Baltimore in Shades of Grey

A few days have passed since the closing night of the 16th annual Maryland Film Festival (MFF), and the overall consensus seems that it was a huge success–despite lacking The Charles as a venue. In its stead, there were several new venues, one of which was the Langsdale Library Auditorium.

On our blog, we have previously discussed the illustrious cinematic history of the auditorium, but today I would like to discuss another film that premiered in the Landsdale Library Auditorium during MFF: BALTIMORE IN BLACK IN WHITE (2014). A documentary feature, co-directed by Emily Topper and Mary Posatko, it focuses on one of the filmmakers themselves. Emily Topper was born and raised in the Edmondson Village neighborhood of Baltimore, and the film follows her and her crew through the maze of grief and memory in search of answers to the 1972 murder of her grandfather.

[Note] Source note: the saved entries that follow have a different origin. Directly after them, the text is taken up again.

theorem claimGone_hands (f : Bool) (x : TxFrame) (s : State) : Hands s (s.claimGone f x) := by
  unfold State.claimGone
  split
  next tag op i _ _ =>
    refine hands_of_handing (endOwnClaim_keeps f tag op i s) (by decide) ?_
    unfold State.endOwnClaim
    split <;> rfl
  · exact Hands.refl s

/-! ## The Share Unit's states -/

/-- A change of share state from one that is not CLASHED. -/
theorem changeShare_hands {x : ShareState} {s : State} (calm : s.share.state ≠ .clashed) : Hands s (s.changeShare x) :=
  hands_of_state (changeShare_keeps x s) (by decide) fun clashed => absurd clashed calm

theorem enterJoined_hands {s : State} (calm : s.share.state ≠ .clashed) : Hands s s.enterJoined :=
  (hands_of_state (setSilence_keeps s.freshSilence s) (by decide) id).trans
    (changeShare_hands (s := s.setSilence s.freshSilence) calm)

theorem enterIsolated_hands {s : State} (calm : s.share.state ≠ .clashed) : Hands s s.enterIsolated :=
  (hands_of_state (setSilence_keeps none s) (by decide) id).trans (changeShare_hands (s := s.setSilence none) calm)

theorem compute_hands (r : Bool) (s : State) : Hands s (s.compute r) := hands_of_keeps (compute_keeps r s) (by decide)

theorem setShare_hands {x : Share} {s : State} (state : x.state = s.share.state) : Hands s { s with share := x } :=
  ⟨claimsHanded_of_eq rfl rfl rfl (fun clashed => state.trans clashed) rfl, id⟩

theorem countListen_hands (s : State) : Hands s s.countListen := by
  unfold State.countListen
  split
  next listens =>
    have calm : s.share.state ≠ .clashed := by rw [listens]; nofun
    have counted : ∀ n, Hands s { s with share := { s.share with listenCount := n } } := fun n => setShare_hands rfl
    exact Hands.ite (counted _) (Hands.ite ((counted _).trans (enterJoined_hands calm)) ((counted _).trans (enterIsolated_hands calm)))
  next => exact Hands.refl s

theorem report_hands_claims (s : State) : Hands s s.report := by
  unfold State.report
  exact (((setShare_hands (s := s) (x := { s.share with reportAt := momentAfter s.share.reportAt s.cfg.reportPeriod }) rfl).trans
    (countListen_hands _)).trans (hands_of_keeps (handNeed_keeps _) (by decide))).trans (compute_hands _ _)

/-- An entry to CLASHED leaves nothing to hand (R84). -/
theorem clash_hands (s : State) : Hands s s.clash := by
  unfold State.clash
  refine Hands.ite (Hands.refl s) (Hands.trans (t := ((s.setSilence none).changeShare .clashed).withdrawClaims) ?_
    (compute_hands _ _))
  have silent := setSilence_keeps none s
  have keeps := changeShare_keeps .clashed (s.setSilence none)
  refine ⟨fun _ => .inr (.inr (.inl ?_)), holdRight_of_eq ?_ ?_⟩
  · exact Eq.trans (withdrawClaims_keeps _ .standing (by decide)).1 (by rw [changeShare_share])
  · exact (keeps .requests (by decide)).2.2.2
  · exact Eq.trans (withdrawClaims_keeps _ .claimList (by decide)) (keeps .claimList (by decide))

theorem watch_hands (src : Source) (s : State) : Hands s (s.watch src) := by
  unfold State.watch
  split
  · exact Hands.refl s
  · refine Hands.ite (clash_hands s) (hands_of_state (watchPeer_keeps s) (by decide) fun clashed => ?_)
    rw [watchPeer_state]
    exact clashed

theorem takeNeed_hands (a : Station) (p : List Byte) (s : State) : Hands s (s.takeNeed a p) := by
  unfold State.takeNeed
  dsimp only
  have entered := hands_of_keeps (setPeer_keeps a (some (s.peerEntry p)) s) (by decide)
  split
  next isolated => exact (entered.trans (enterJoined_hands (by rw [isolated]; nofun))).trans (compute_hands _ _)
  next => exact entered.trans (compute_hands _ _)

theorem takeCeiling_hands (src : Source) (p : List Byte) (s : State) : Hands s (s.takeCeiling src p) := by
  unfold State.takeCeiling
  split
  · exact (hands_of_keeps (setCeilings_keeps _ s) (by decide)).trans (compute_hands _ _)
  · exact Hands.refl s

theorem takeClass2_hands (src : Source) (p : List Byte) (s : State) : Hands s (s.takeClass2 src p) := by
  unfold State.takeClass2
  split
  · exact Hands.refl s
  · exact Hands.ite (takeNeed_hands _ _ _) ((hands_of_keeps (setPeer_keeps _ _ s) (by decide)).trans (compute_hands _ _))

/-! ## Permits -/

theorem finishOpen_hands (k : PermitKind) (n : Nat) (i : SlotNo) (s : State) : Hands s (s.finishOpen k n i).1 := by
  unfold State.finishOpen
  split
  · exact Hands.refl s
  · exact grantRelease_hands i s

theorem judgeOpen_hands (k : PermitKind) (n : Nat) (f : Bool) (i : SlotNo) (s : State) : Hands s (s.judgeOpen k n f i).1 := by
  unfold State.judgeOpen
  split
  · exact Hands.refl s
  split
  · split
    · exact (hands_of_keeps (forceSlot_keeps i s) (by decide)).trans (finishOpen_hands _ _ _ _)
    · exact Hands.refl s
  · exact finishOpen_hands _ _ _ _

theorem judgeLift_hands (n : Nat) (i : SlotNo) (s : State) : Hands s (s.judgeLift n i).1 :=
  hands_of_keeps (judgeLift_keeps n i s) (by decide)

theorem judgeSlot_hands (p : Permit) (k : PermitKind) (i : SlotNo) (s : State) : Hands s (s.judgeSlot p k i).1 := by
  unfold State.judgeSlot
  split
  · exact judgeOpen_hands _ _ _ _ _
  · exact judgeOpen_hands _ _ _ _ _
  · split
    · exact hands_of_keeps (judgeDue_keeps _ i s) (by decide)
    · exact Hands.refl s
  · split
    · exact hands_of_keeps (setHold_keeps i _ s) (by decide)
    · exact Hands.refl s
  · split
    · exact judgeLift_hands _ _ _
    · exact Hands.refl s
  · split <;> exact Hands.refl s

theorem judgeSlots_hands (p : Permit) (k : PermitKind) : ∀ (is : List SlotNo) (s : State), Hands s (judgeSlots p k is s)
  | [], s => Hands.refl s
  | i :: is, s => ((judgeSlot_hands p k i s).trans (hands_of_keeps (addOutcome_keeps _ _) (by decide))).trans
      (judgeSlots_hands p k is _)

theorem judgeIn_hands (p : Permit) (f : SlotNo) (is : List SlotNo) (s : State) : Hands s (s.judgeIn p f is) := by
  unfold State.judgeIn
  dsimp only
  have told : ∀ (n : Byte) (src : Source) (first : Nat) (t : State), Hands t (t.handVerdict n src first) :=
    fun n src first t => hands_of_keeps (handVerdict_keeps n src first t) (by decide)
  split
  · exact (hands_foldl _ (fun _ _ => hands_of_keeps (addOutcome_keeps _ _) (by decide)) _ _).trans (told _ _ _ _)
  · exact ((judgeSlots_hands _ _ _ _).trans (told _ _ _ _)).trans (hands_of_keeps (afterPermit_keeps _ _ _) (by decide))

theorem judgePermit_hands (p : Permit) (s : State) : Hands s (s.judgePermit p) := by
  unfold State.judgePermit
  split
  · exact Hands.refl s
  · exact judgeIn_hands _ _ _ _

theorem setCustodyUnit_hands (x : Custody) (s : State) : Hands s { s with custody := x } := ⟨id, id⟩

theorem takePermit_hands (src : Source) (p : List Byte) (s : State) : Hands s (s.takePermit src p) :=
  Hands.ite (setCustodyUnit_hands _ s) (judgePermit_hands _ s)

theorem consume_hands (c : Nat) (src : Source) (p : List Byte) (s : State) : Hands s (s.consume c src p) := by
  unfold State.consume
  split
  · exact takeClaim_hands _ s
  · exact takeCeiling_hands src p s
  · exact takeClass2_hands src p s
  · exact takePermit_hands src p s
  · exact hands_of_keeps (takeClass5_keeps src p s) (by decide)
  · exact hands_of_keeps (takeQuery_keeps src p s) (by decide)
  · exact Hands.refl s

theorem takeFrame_hands (c : Nat) (src : Source) (p : List Byte) (s : State) : Hands s (s.takeFrame c src p) := by
  unfold State.takeFrame
  refine Hands.ite (Hands.refl s) (Hands.ite (hands_of_keeps (abandonFrame_keeps s) (by decide)) ?_)
  have watched := (hands_of_keeps (frameEnds_keeps s) (by decide)).trans (watch_hands src { s with line := s.line.frameEnds })
  exact Hands.ite (watched.trans (hands_of_keeps (countError_keeps _) (by decide))) (watched.trans (consume_hands _ _ _ _))

/-! ## A restart -/

/-- The Claim Unit's restart values leave no request and no hold (R87). -/
theorem restartStages_claims (s : State) : s.restartStages.claims.requests = [] ∧ s.restartStages.claims.retryHold = none := by
  unfold State.restartStages
  generalize (s.hand .leave).restartShare = u
  have pulses : u.restartPulses.claims.requests = [] ∧ u.restartPulses.claims.retryHold = none := by
    have keeps : Keeps [.latch, .reserve, .charge, .share, .queue] u.restartClaims u.restartPulses :=
      (keeps_forSlots _ (fun i t => (restartLatch_keeps i t).mono (by decide)) _ _).trans ((reportReserve_keeps _).mono (by decide))
    obtain ⟨requests, _, _, hold⟩ := keeps .requests (by decide)
    exact ⟨requests, hold⟩
  have plans := restartPlans_keeps u.restartPulses .requests (by decide)
  have lanes := restartLanes_keeps u.restartPulses.restartPlans .requests (by decide)
  exact ⟨(lanes.1.trans plans.1).trans pulses.1, (lanes.2.2.2.trans plans.2.2.2).trans pulses.2⟩

theorem judgeWaiting_hands : ∀ (ps : List (Source × List Byte)) (s : State), Hands s (judgeWaiting ps s)
  | [], s => Hands.refl s
  | (src, p) :: rest, s => by
    unfold judgeWaiting
    exact Hands.ite (setCustodyUnit_hands _ s) ((judgePermit_hands _ s).trans (judgeWaiting_hands rest _))

theorem restart_hands (s : State) : Hands s s.restartStages.completeRestart := by
  obtain ⟨requests, hold⟩ := restartStages_claims s
  refine Hands.trans (t := s.restartStages) ⟨fun _ => .inl (by rw [requests]; nofun), fun _ h held => ?_⟩ ?_
  · rw [hold] at held
    cases held
  · exact (setCustodyUnit_hands _ _).trans (judgeWaiting_hands _ _)

/-! ## Every act -/

theorem backToWaiting_hands (e : TxEntry) (s : State) : Hands s (s.backToWaiting e) := by
  unfold State.backToWaiting
  exact Hands.ite ((hands_of_keeps (setLine_keeps _ s) (by decide)).trans (claimGone_hands _ _ _))
    (hands_of_keeps (setLine_keeps _ s) (by decide))

theorem breakAttempt_hands (e : TxEntry) (s : State) : Hands s (s.breakAttempt e) := by
  unfold State.breakAttempt
  have line : ∀ (l : Line) (t : State), Hands t (t.setLine l) := fun l t => hands_of_keeps (setLine_keeps l t) (by decide)
  exact Hands.ite (((line _ _).trans (line _ _)).trans (claimGone_hands _ _ _)) ((line _ _).trans (backToWaiting_hands _ _))

theorem completeAttempt_hands (e : TxEntry) (s : State) : Hands s (s.completeAttempt e) := by
  unfold State.completeAttempt State.ownFrame
  split
  · exact (hands_of_keeps (setLine_keeps _ s) (by decide)).trans (completeOwnClaim_hands _ _ _ _ _ _)
  · exact hands_of_keeps (setLine_keeps _ s) (by decide)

The filmmakers create a sense of place without using archival footage or very many historical photographs. There is present-day footage of the specific landmarks involved in the story, along with a few family pictures from the time. It was less a historical documentary, and more of historiographical process: they try to find the transcripts of the trial, but they were lost in a flood at the Maryland State Archives; they try to conduct interviews of those who attended the trial and lived through the aftermath, but they find that firsthand accounts are often biased and changeable. One of the only interviews of a non-directly-involved participant is that of former Baltimore City Mayor Kurt L. Schmoke, who grew up in Edmondson Village during the time, and (side note) who has just been announced this morning as the new President of the University of Baltimore.

There isn’t necessarily a strict conclusion to the documentary, and all of its players come across much more complex than initially introduced, and historical truth as much less (dare I write it?) black and white, more a limited smattering of shades of grey.